-- ==== Sys2Proof/Syntax.lean ====
section
/-! DEFINITION. The nineteen commands of spec/opcode_table.json (R94), one constructor per row. Every field is as the
command word holds it (R91): `t` the tag field, `rd`, `rd2` the destinations, `rs1`, `rs2` the sources. -/

namespace Sys2Proof

/-- The commands of the engine, with the register fields R94 lists as used. -/
inductive Instr where
  /-- WRAP, op 0x01 (R120) -/
  | wrap (t : Tag) (rd rs1 : RegIdx)
  /-- UNWRAP, op 0x02 (R121) -/
  | unwrap (t : Tag) (rd rs1 : RegIdx)
  /-- BCAST, op 0x10 (R122) -/
  | bcast (t : Tag) (rd rs1 : RegIdx)
  /-- ANY, op 0x11 (R123) -/
  | any (t : Tag) (rd rs1 : RegIdx)
  /-- POPC, op 0x12 (R124) -/
  | popc (t : Tag) (rd rs1 : RegIdx)
  /-- SPLIT, op 0x20 (R142) -/
  | split (t : Tag) (rd rd2 rs1 : RegIdx)
  /-- MERGE, op 0x21 (R143) -/
  | merge (t : Tag) (rd rs1 rs2 : RegIdx)
  /-- HALVE, op 0x22 (R144) -/
  | halve (t : Tag) (rd rd2 rs1 : RegIdx)
  /-- UNION, op 0x23 (R145) -/
  | union (t : Tag) (rd rs1 rs2 : RegIdx)
  /-- SQUASH, op 0x24 (R146) -/
  | squash (t : Tag) (rd rs1 : RegIdx)
  /-- SUMW2, op 0x30 (R160) -/
  | sumw2 (t : Tag) (rd rs1 : RegIdx)
  /-- SUMW, op 0x31 (R161) -/
  | sumw (t : Tag) (rd rs1 : RegIdx)
  /-- ADD, op 0x32 (R162) -/
  | add (t : Tag) (rd rs1 rs2 : RegIdx)
  /-- MINHWD, op 0x40 (R181) -/
  | minhwd (t : Tag) (rd rs1 rs2 : RegIdx)
  /-- MAXHWD, op 0x41 (R182) -/
  | maxhwd (t : Tag) (rd rs1 rs2 : RegIdx)
  /-- TOX, op 0x50 (R200) -/
  | tox (t : Tag) (rd rs1 : RegIdx)
  /-- FROMX, op 0x51 (R201) -/
  | fromx (t : Tag) (rd rs1 : RegIdx)
  /-- CMPEQ, op 0x52 (R202) -/
  | cmpeq (t : Tag) (rd rs1 rs2 : RegIdx)
  /-- CMPLTU, op 0x53 (R203) -/
  | cmpltu (t : Tag) (rd rs1 rs2 : RegIdx)
deriving DecidableEq, Repr

/-- The pseudo-instruction HWD assembles to MINHWD with the same fields (R99). -/
def Instr.hwd (t : Tag) (rd rs1 rs2 : RegIdx) : Instr := .minhwd t rd rs1 rs2

end Sys2Proof
end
====
■ Task instructions ■
Search the entries for the word "commands" and copy every line that has it.

■ Reply ■
/-! DEFINITION. The nineteen commands of spec/opcode_table.json (R94), one constructor per row. Every field is as the
/-- The commands of the engine, with the register fields R94 lists as used. -/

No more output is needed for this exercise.